Six years later, a provocative essay by Dr. Nolte touched off an unprecedented exchange of letters, essays and other polemics among leading scholars of modern German history. This “historians’ dispute,” or Historikerstreit, was marked – in the words of the editor of one American scholarly journal – by “an intensity unprecedented in the public life of the [German] Federal Republic.” Moreover, “it soon evolved into a major intellectual conflict over the meaning of the Nazi past for contemporary West German political and cultural identity.”[2]
A complex controversy, the Historikerstreit involves questions about the political uses of history, differences in the historical perspective of generations, historical research methods, and the limits of objectivity in dealing with major events in a nation’s life. At the core of the dispute is a question with profound social-political ramifications for Germany and the Western world: how is the legacy of Hitler and the Third Reich to be integrated into a long-term view of German history? At stake here, obviously, are questions of importance not merely to academics, but issues of essential consequence for German national self-understanding and self-definition, and for Germany’s place in the world.
The spark that set ablaze Germany’s intellectual world was an essay by Nolte that appeared on June 6, 1986, in the prestigious German daily Frankfurter Allgemeine Zeitung.[3] In this short piece, entitled “The Past That Will Not Pass Away,” Nolte argued that the current generation of Germans, forty years after the end of the Second World War, should be allowed to embrace its national past without a permanent sense of guilt. “Talk about ‘the guilt of the Germans’,” he observed, “all too blithely overlooks the similarity to the talk about ‘the guilt of the Jews,’ which was a main argument of the National Socialists… All the attention devoted to the Final Solution simply diverts our attention from important facts about the National Socialist period …” When dealing with the history of the Third Reich, he went on to note with regret, the most basic rules of historical scholarship seem to have been suspended. In fact, “every past is knowable in its complexity … black-and-white images of politically involved contemporaries should be correctable; earlier histories should be subject to revision.”[4]

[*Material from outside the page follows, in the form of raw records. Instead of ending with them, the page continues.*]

-- ==== Sys2Proof/Safety.lean ====
section
/-! DEFINITION. What a state must satisfy to count as safe, and the conditions on states that statements use. -/

namespace Sys2Proof.Machine

/-! ### Bounds the manual gives (R97, R103, R102) -/

/-- The bus port's queues: 24 ordinary and 2 urgent slots, lowest word first, 16 received frames, one frame in flight, CLEAR
pending says whether a CLEAR waits, and a station that is withdrawing holds no frame while none does. -/
structure State.BusSound (s : State) : Prop where
  ordinary : s.port.ordinaryUsed ≤ ordinarySlots
  urgent   : s.port.urgentUsed ≤ urgentSlots
  order    : s.port.tx.Pairwise (fun a b => a.frame.word.toNat ≤ b.frame.word.toNat)
  receive  : s.port.rx.length ≤ receiveSlots
  flight   : s.port.tx.countP (fun t => t.inFlight) ≤ 1
  clear    : s.port.clearPending = s.port.rx.any Frame.isClear
  leaving  : s.withdrawing = true → s.port.clearPending = false → s.port.rx = []

/-- R12, R16: the window holds at most 2048 items, and a working station's can take every COPY frame received. -/
structure State.CopySound (s : State) : Prop where
  size    : s.window.count ≤ windowSize
  reserve : s.working = true → s.copyReserve ≤ s.window.free

/-- R114, R134: the roster has no duplicates, in rising order, and no sender above 7. -/
def State.RosterSound (s : State) : Prop := s.tally.roster.Pairwise (· < ·) ∧ ∀ m ∈ s.tally.roster, m < 8

/-- R22, R25, R26: levels run from 0 to 15, the base levels are 0 or 1, the embedding stack has at most 15 entries and the
overflow count stays at 255. -/
structure State.SplitterSound (s : State) : Prop where
  level    : s.splitter.level ≤ 15
  base     : s.splitter.baseInForce ≤ 1 ∧ s.splitter.paraBase ≤ 1
  stack    : s.splitter.stack.length ≤ 15 ∧ ∀ e ∈ s.splitter.stack, e.level ≤ 15
  overflow : s.splitter.overflow ≤ 255

/-- R158: the report list holds at most 32 traps, the pending abort notices are at most 4. -/
def State.ListsSound (s : State) : Prop :=
  s.condition.reports.length ≤ reportLimit ∧ s.condition.notices.length ≤ pendingNoticeLimit

/-- R35, R72: at most 96 own segment records and 96 box segment records. -/
def State.RecordsSound (s : State) : Prop :=
  s.shaper.records.length ≤ recordLimit ∧ s.shaper.boxes.length ≤ recordLimit

/-- The segment items of a tally, in order. -/
def segmentsOf (items : List TallyItem) : List SegItem :=
  items.filterMap (fun x => match x with | .segment g => some g | .space _ _ _ _ _ | .thin _ _ _ => none)

/-- R114, R117, R118, R168: an open line is the last record and the only open one, and none is open while a kill waits; at most 2
lines are in hand, no tally holds more than 48 items, and the segments of an open line are whole and do not overlap. -/
structure State.LinesSound (s : State) : Prop where
  opened : s.tally.lines.Pairwise (fun a _ => a.state ≠ .opened)
  inHand : s.tally.inHand.length ≤ 2
  kill   : s.condition.kill.isSome = true → s.tally.openLine? = none
  items  : ∀ r ∈ s.tally.lines, r.tally.length ≤ tallyLimit
  whole  : ∀ r ∈ s.tally.lines, r.state = .opened →
    (segmentsOf r.tally).Pairwise (fun g h => rangesOverlap g.start g.count h.start h.count = false) ∧
      ∀ g ∈ segmentsOf r.tally, g.cut = none

/-! ### Nothing outstanding -/

/-- No record and no box segment waits for glyph store room. -/
def State.noStoreWait (s : State) : Bool :=
  s.shaper.records.all (fun r => r.state != .storeWait) && s.shaper.boxes.all (fun b => b.state != .storeWait)

/-- Nothing but the operations has anything to go on with: no pending remainder, no frame or read waiting, no PLACE frame to
build, no item to cut. -/
def State.nothingWaits (s : State) : Bool :=
  s.shaper.remainder.isNone && s.port.waiting.isEmpty && s.cartridge.waiting.isEmpty && s.placement.nextLine?.isNone &&
    (!s.splitter.cutting || (!s.window.holds s.splitter.cutPoint && !s.window.behind s.splitter.cutPoint))

/-- No event has anything left to set going: nothing waits, for store room or otherwise, no operation is in flight, and no LONG
HOLD waits for the line a kill has yet to open. -/
def State.quiet (s : State) : Bool :=
  s.nothingWaits && s.noStoreWait && s.shaper.op.isNone && s.shaper.boxOp.isNone && s.placement.unreported.isEmpty

/-- The port takes a frame of this producer and class at once, in the slot `urgent` or an ordinary one. -/
def State.hasRoom (s : State) (who : Producer) (c : FrameClass) (urgent : Bool) : Bool :=
  s.accepts && !s.port.stalled who && s.port.slotFor c == some urgent

/-- The state once the shaping of record `r` has been granted and its first word, at address `a`, asked for (R40, R57, R58). -/
def State.shapingBegun (s : State) (r : SegRecord) (a : Nat) : State :=
  (s.withShaper { s.shaper.mapRecord r.start (fun x => { x with state := .shaping }) with
    op := some ⟨r.start, r.charCount, []⟩ }).withCartridge (s.cartridge.request .shaper a).startNext

/-- R148, R155: the PLACE frames of one whole round of a line, from entry 0 on. -/
def State.roundFrames (s : State) (p : PlaceState) : List Frame :=
  (List.range ((p.entryCount + 5) / 6)).map (fun k => s.placeFrame { p with nextEntry := 6 * k })

/-- The frame at the head of the receive queue, with the rest of the queue. -/
def State.head? (s : State) : Option (Frame × List Frame) :=
  match s.port.rx with
  | f :: rest => some (f, rest)
  | [] => none

/-- The state with the head of the receive queue removed. -/
def State.popped (s : State) : State := s.withPort { s.port with rx := s.port.rx.tail }

end Sys2Proof.Machine
end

As early as his 1980 lecture, “Historical Legend and Revisionism?,” Nolte had warned:[5]
The negative vitality of a historical phenomenon represents a great danger for the discipline of history. A permanent negative or positive image necessarily has the character of a myth, which is an actualized form of a legend. This is true because a myth like this can be made to found or support an ideology of state …

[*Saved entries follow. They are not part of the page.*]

-- ==== Sys2Proof/Certificates/Slice0/Obligations.lean ====
section
/-! DEFINITION. What is claimed of the model: each statement formalises the rules of spec/ its docstring names. -/

open Sys2Proof Sys2Proof.Machine

/-! ### Steps, start-up and what the profile gives -/

/-- A step runs the command at the front of the queue with the queue's rest; an empty queue leaves the state, which is the
model's choice (log entry 3). -/
def Obligations.StepRunsFrontCommand : Prop :=
  (∀ (c : Instr) (rest : List Instr) (s : State), step (s.withPending (c :: rest)) = exec c (s.withPending rest)) ∧
    ∀ s : State, s.pending = [] → step s = .next s

/-- Every well-formed command completes and leaves the commands waiting as they are, one that no rule enables too, which is
the model's choice (log entry 2). A FRAME_RECEIVED longer than the six-bit length field can say (R185) is refused, which is
the model's choice too (log entry 13). -/
def Obligations.WellFormedCommandsComplete : Prop :=
  ∀ (c : Instr) (s : State),
    (c.wellFormed = true → ∃ t, exec c s = .next t ∧ t.pending = s.pending) ∧
      (c.wellFormed = false → exec c s = .refused .payloadTooLong)

/-- R176: power-on and the reset line put every block at its power-on values (R1, R11, R12, R22, R39, R56, R58, R80, R97, R114,
R138, R158); the reset line leaves a cartridge read outstanding, its word to be discarded. The pins, the model's counter and
the commands waiting stay. These are the model's choice (log entry 1), and so are the values before straps and profile are
read: station number 0, the fallback flag clear, space units and elongation multiple 0, and the hold response AT FRAME. -/
def Obligations.PowerAndResetLine : Prop :=
  ∀ s : State,
    exec .powerOn s = .next { State.reset with pins := s.pins, choices := s.choices, pending := s.pending } ∧
    exec .resetLineAsserted s = .next { State.reset with
      pins := ⟨true, s.pins.cartridgePresent⟩
      cartridge := { CartridgePort.initial with
        outstanding := s.cartridge.outstanding.map (fun o => ⟨o.who, o.addr, true⟩) }
      choices := s.choices
      pending := s.pending } ∧
    State.reset.condition = ⟨.reset, none, none, [], []⟩ ∧
    State.reset.decoder = ⟨0, none, none, none, []⟩ ∧
    State.reset.window = ⟨0, [], ⟨1200, 120, .justify, .flushStart, .spaces, 0⟩⟩ ∧
    State.reset.splitter = ⟨[], false, 0, true, 0, 0, [], 0, 40, 40, none, 0, false⟩ ∧
    State.reset.cartridge.usable = List.replicate 16 true ∧
    State.reset.shaper = ⟨[], none, none, [], [], none⟩ ∧ State.reset.shaper.free = 768 ∧
    State.reset.measure.segment = none ∧ State.reset.port.levels = none ∧
    State.reset.tally = ⟨[], none, [], .idle, ⟨none, none⟩, none⟩ ∧
    State.reset.placement.held = false ∧ State.reset.readyLamp = false

/-- R175, R176, R177: released from RESET the station samples its straps; it enters PROFILING and asks for word 0 when a
cartridge is present, and REFUSED otherwise. That in every other state the release changes nothing is the model's choice (log
entry 2). -/
def Obligations.ResetLineReleased : Prop :=
  ∀ (straps : BitVec 3) (s : State),
    (s.condition.state = .reset → ∃ t, exec (.resetLineReleased straps) s = .next t ∧
      t.port.station = straps.toNat ∧ t.pins = ⟨false, s.pins.cartridgePresent⟩ ∧
      (s.pins.cartridgePresent = false → t.condition.state = .refused) ∧
      (s.pins.cartridgePresent = true → t.condition.state = .profiling ∧ t.cartridge.profileWords = some [] ∧
        (s.cartridge.outstanding = none → s.cartridge.waiting = [] →
          t.cartridge.outstanding = some ⟨.profile, 0, false⟩))) ∧
    (s.condition.state ≠ .reset → exec (.resetLineReleased straps) s = .next s)

/-- R177 to R179: the 96th word of the profile read ends PROFILING: in LISTENING with every block handed its part when the
profile passes, in REFUSED otherwise. An earlier word is kept and the next one asked for. A profile fails on the checks of
R178 alone. R40, R52: a word read for the shaping operation or the box build goes to it, and the next address it needs is
asked for (which addresses those are is the model's choice, log entry 7); an address violation makes the slot unusable, raises
CARTRIDGE ADDRESS and restarts the shaping operation from its first character, and withdraws a station whose box build meets
it; the word of an abandoned read is discarded. -/
def Obligations.CartridgeReads : Prop :=
  (∀ p : Profile, p.passes = false ↔ p.version ≠ 3 ∨ p.size = 0 ∨ 8 < p.count ∨ (p.count = 0 ∧ p.fallback = false) ∨
    (∃ c ∈ p.claims, c.2.1 < c.1 ∨ 1048575 < c.1 ∨ 1048575 < c.2.1 ∨ 3 < c.2.2.1) ∨ 1023 < p.natural ∨
    1023 < p.minimum ∨ 1023 < p.maximum ∨ p.natural < p.minimum ∨ p.maximum < p.natural ∨ p.maximum = 0) ∧
  (∀ (w : CartWord) (ws : List CartWord) (a : Nat) (s : State),
    s.condition.state = .profiling → s.cartridge.outstanding = some ⟨.profile, a, false⟩ →
    s.cartridge.profileWords = some ws → s.cartridge.waiting = [] →
    (ws.length = 95 → ∃ t, exec (.cartridgeReadComplete w) s = .next t ∧ t.cartridge.outstanding = none ∧
      ((Profile.ofWords (ws ++ [w])).passes = false → t.condition.state = .refused ∧
        t.splitter = s.splitter ∧ t.port = s.port ∧ t.measure = s.measure ∧ t.placement = s.placement) ∧
      ((Profile.ofWords (ws ++ [w])).passes = true → t.condition.state = .listening ∧
        t.splitter.claims = (Profile.ofWords (ws ++ [w])).claims.map claimOf ∧
        t.splitter.fallback = (Profile.ofWords (ws ++ [w])).fallback ∧
        t.cartridge.profileCopy = (ws ++ [w]).take 64 ∧
        t.cartridge.directory = (Profile.ofWords (ws ++ [w])).directory ∧
        t.cartridge.size = min 2097152 (Profile.ofWords (ws ++ [w])).size ∧
        t.measure.natural = (Profile.ofWords (ws ++ [w])).natural ∧
        t.measure.minimum = (Profile.ofWords (ws ++ [w])).minimum ∧
        t.measure.maximum = (Profile.ofWords (ws ++ [w])).maximum ∧
        t.measure.multiple = min 3 (Profile.ofWords (ws ++ [w])).multiple ∧
        t.port.levels = some (Profile.ofWords (ws ++ [w])).levels ∧
        t.placement.response = (Profile.ofWords (ws ++ [w])).response)) ∧
    (ws.length < 95 → ∃ t, exec (.cartridgeReadComplete w) s = .next t ∧ t.condition.state = .profiling ∧
      t.cartridge.profileWords = some (ws ++ [w]) ∧
      t.cartridge.outstanding = some ⟨.profile, ws.length + 1, false⟩)) ∧
  (∀ (w : CartWord) (a b : Nat) (op : Operation) (r : SegRecord) (st : ReadState) (s : State),
    s.working = true → s.nothingWaits = true → s.noStoreWait = true → s.shaper.boxOp = none →
    s.cartridge.outstanding = some ⟨.shaper, a, false⟩ → s.shaper.op = some op → s.shaper.record? op.start = some r →
    (runReader (shapeSegment s.readEnv (s.shapeInput r)) (op.words ++ [w]) = (.error (.need b), st) → st.shaped = none →
      exec (.cartridgeReadComplete w) s =
        .next ((s.withShaper { s.shaper with op := some { op with words := op.words ++ [w] } }).withCartridge
          { s.cartridge with outstanding := some ⟨.shaper, b, false⟩ })) ∧
    (∀ (slot : Nat) (item : CopyIndex) (n : LineNumber) (i : CopyIndex) (st' : ReadState),
      runReader (shapeSegment s.readEnv (s.shapeInput r)) (op.words ++ [w]) = (.error (.violation slot item), st) →
      runReader (shapeSegment { s.readEnv with usable := s.cartridge.usable.set slot false } (s.shapeInput r)) [] =
        (.error (.need b), st') → st'.shaped = none →
      s.condition.killPeriod = none → lineConcerned s op.start = some ⟨n, 0, some i⟩ →
      s.hasRoom .notice .notice false = true →
      ∃ t, exec (.cartridgeReadComplete w) s = .next t ∧ t.cartridge.usable = s.cartridge.usable.set slot false ∧
        t.cartridge.outstanding = some ⟨.shaper, b, false⟩ ∧ t.shaper = { s.shaper with op := some { op with words := [] } } ∧
        t.port.tx = txInsert ⟨s.port.frame .notice (Notice.encode ⟨.cartridgeAddress, n, item, op.start, none, 0⟩),
          false, 0, false, false, false⟩ s.port.tx)) ∧
  (∀ (w : CartWord) (a : Nat) (op : Operation) (b : BoxRecord) (st : ReadState) (s : State),
    s.working = true → s.nothingWaits = true → s.noStoreWait = true → s.shaper.op = none →
    s.cartridge.outstanding = some ⟨.box, a, false⟩ → s.shaper.boxOp = some op → s.shaper.building? op.start = some b →
    (∀ c, runReader (shapeBox s.readEnv b.start (s.window.chars b.start b.itemCount)) (op.words ++ [w]) =
        (.error (.need c), st) → st.shaped = none →
      exec (.cartridgeReadComplete w) s =
        .next ((s.withShaper { s.shaper with boxOp := some { op with words := op.words ++ [w] } }).withCartridge
          { s.cartridge with outstanding := some ⟨.box, c, false⟩ })) ∧
    (∀ slot item, runReader (shapeBox s.readEnv b.start (s.window.chars b.start b.itemCount)) (op.words ++ [w]) =
        (.error (.violation slot item), st) →
      ∃ t, exec (.cartridgeReadComplete w) s = .next t ∧ t.cartridge.usable = s.cartridge.usable.set slot false ∧
        t.port.withdrawalPending = true ∧ t.shaper.boxOp = none)) ∧
  ∀ (w : CartWord) (who : Requester) (a : Nat) (s : State), s.quiet = true →
    s.cartridge.outstanding = some ⟨who, a, true⟩ →
    exec (.cartridgeReadComplete w) s = .next (s.withCartridge { s.cartridge with outstanding := none })

/-- R54: what the fall of cartridge-present does in each state, and that its rise changes the pin alone. -/
def Obligations.CartridgePresent : Prop :=
  ∀ s : State,
    exec .cartridgePresentRise s = .next (s.withPins ⟨s.pins.resetLine, true⟩) ∧
    (s.pins.cartridgePresent = true → ∃ t, exec .cartridgePresentFall s = .next t ∧ t.pins.cartridgePresent = false ∧
      (s.condition.state = .reset → t = s.withPins ⟨s.pins.resetLine, false⟩) ∧
      (s.condition.state ≠ .reset → t.shaper.op = none ∧ t.shaper.boxOp = none ∧ t.cartridge.waiting = []) ∧
      (s.condition.state = .profiling → t.condition.state = .refused) ∧
      (s.condition.state = .listening → t.condition.state = .withdrawn ∧ t.port.tx = []) ∧
      (s.working = true → t.condition.state = .active ∧ t.port.withdrawalPending = true ∧ t.readyLamp = false) ∧
      (s.condition.state = .withdrawn ∨ s.condition.state = .refused → t.condition.state = s.condition.state))

/-- R175: a station in REFUSED leaves it at power-on and at the reset line alone. -/
def Obligations.RefusedLeftOnlyAtReset : Prop :=
  ∀ (c : Instr) (s t : State), s.condition.state = .refused → c ≠ .powerOn → c ≠ .resetLineAsserted →
    exec c s = .next t → t.condition.state = .refused

/-- R39, R97, R176, R179: the station number and what the profile gave are written at power-on, at the reset line and its
release, and at the end of the profile read, and by no other command. -/
def Obligations.ProfileValuesKept : Prop :=
  ∀ (c : Instr) (s t : State), c ≠ .powerOn → c ≠ .resetLineAsserted → (∀ x, c ≠ .resetLineReleased x) →
    (∀ w, c ≠ .cartridgeReadComplete w) → exec c s = .next t →
    t.port.station = s.port.station ∧ t.port.levels = s.port.levels ∧
      t.cartridge.profileCopy = s.cartridge.profileCopy ∧ t.cartridge.directory = s.cartridge.directory ∧
      t.cartridge.size = s.cartridge.size ∧ t.splitter.claims = s.splitter.claims ∧
      t.splitter.fallback = s.splitter.fallback ∧ t.measure.natural = s.measure.natural ∧
      t.measure.minimum = s.measure.minimum ∧ t.measure.maximum = s.measure.maximum ∧
      t.measure.multiple = s.measure.multiple ∧ t.placement.response = s.placement.response

/-! ### Copy, window and splitter -/

/-- R3, R13, R14: only copy, CLEAR, power-on and the reset line change the copy decoder; the copy window, with its items, its
base record and its indices, is changed besides by a joining VERDICT, TAKEN, RECALL, KILL and the end of a kill alone. The
next copy index, which R1 gives the decoder, is here the window's next index (the model's choice, log entry 6). -/
def Obligations.CopyKept : Prop :=
  ∀ (c : Instr) (s t : State), c ≠ .powerOn → c ≠ .resetLineAsserted → c ≠ .copyFrame → c ≠ .clearFrame →
    exec c s = .next t → t.decoder = s.decoder ∧
      (c ≠ .verdictFrame → c ≠ .takenFrame → c ≠ .recallFrame → c ≠ .killFrame → c ≠ .killEnd → t.window = s.window)

/-- R4, R10, R13, R17, R21, R23: a COPY frame in sequence whose one copy byte is a character of the page completes one item,
which joins the window at the next index with its owner and the parameters in force; its gap marks are those the decoder
holds for the next item. -/
def Obligations.CopyCharacterJoins : Prop :=
  ∀ (s : State) (f : Frame) (rest : List Frame) (q1 q0 b : Byte),
    s.takes = true → s.port.rx = f :: rest → f.cls = .copy → f.payload = [q1, q0, b] →
    s.decoder.inSequence (wordField f.payload 0) = true → s.decoder.lead = none →
    0x20 ≤ b.toNat → b.toNat ≤ 0xEF → s.window.count < windowSize → s.condition.kill = none →
    ∃ t, exec .copyFrame s = .next t ∧
      t.window = s.window.add ⟨.character (s.decoder.pageBase * 256 + b.toNat),
        some (s.splitter.ownerOf (s.decoder.pageBase * 256 + b.toNat)),
        some ⟨s.splitter.closeStart.levelOf (s.splitter.ownerOf (s.decoder.pageBase * 256 + b.toNat)), s.splitter.size,
          s.splitter.setSize, s.splitter.slot⟩, false, s.decoder.markNext⟩ ∧
      t.decoder = { s.decoder with lastSeq := some (wordField f.payload 0), operand := none, markNext := [] }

Therefore, Nolte said, “subjecting the history of the Third Reich to revision … seems to me to be a difficult and pressing task.” He went on to propose “three postulates” as a basis for a future Third Reich historiography:
- The Third Reich should be removed from the historical isolation in which it remains even when it is treated within the framework of an epoch of fascism. It must be studied in the context of the disruptions, crisis, fears, diagnoses, and therapies that were generated by the industrial revolution …
- The instrumentalization to which the Third Reich owes a good part of its continuing fascination should be prevented …
- The demonization of the Third Reich is unacceptable … [Rather, it] must become an object of scholarship, of a scholarship that is not aloof from politics, but that is also not merely a handmaiden of politics.
What Nolte’s many critics – both in Germany and abroad – found most distressing in his writings was, predictably, his iconoclastic discussion of the “Final Solution of the Jewish Question.” Hitler’s wartime treatment of the Jews, the historian seemed to suggest, might legitimately be regarded as a defensive response by the Führer to the threat of Bolshevik mass murder of the Germans. In his 1980 lecture, Nolte said:[6]
… It is hard to deny that Hitler had good reason to be convinced of his enemies’ determination to annihilate long before the first information about the events in Auschwitz became public … [Zionist leader] Chaim Weizmann’s statement in the first days of September 1939, that in this war the Jews of all the world would fight on England’s side … could lay a foundation for the thesis that Hitler would have been justified in treating the German Jews as prisoners of war, and thus interning them.
In his 1986 essay, Nolte posed for consideration two questions, which have since been widely quoted, that he called “permissible, even unavoidable”:[7]
Did the National Socialists or Hitler perhaps commit an “Asiatic” deed [of mass killing] merely because they and their ilk considered themselves to be potential victims of an “Asiatic” deed [by the Soviets]? Was the [Soviet] Gulag Archipelago not primary to Auschwitz? Was the Bolshevik murder of an entire class not the logical and factual prius of the “racial murder” of National Socialism?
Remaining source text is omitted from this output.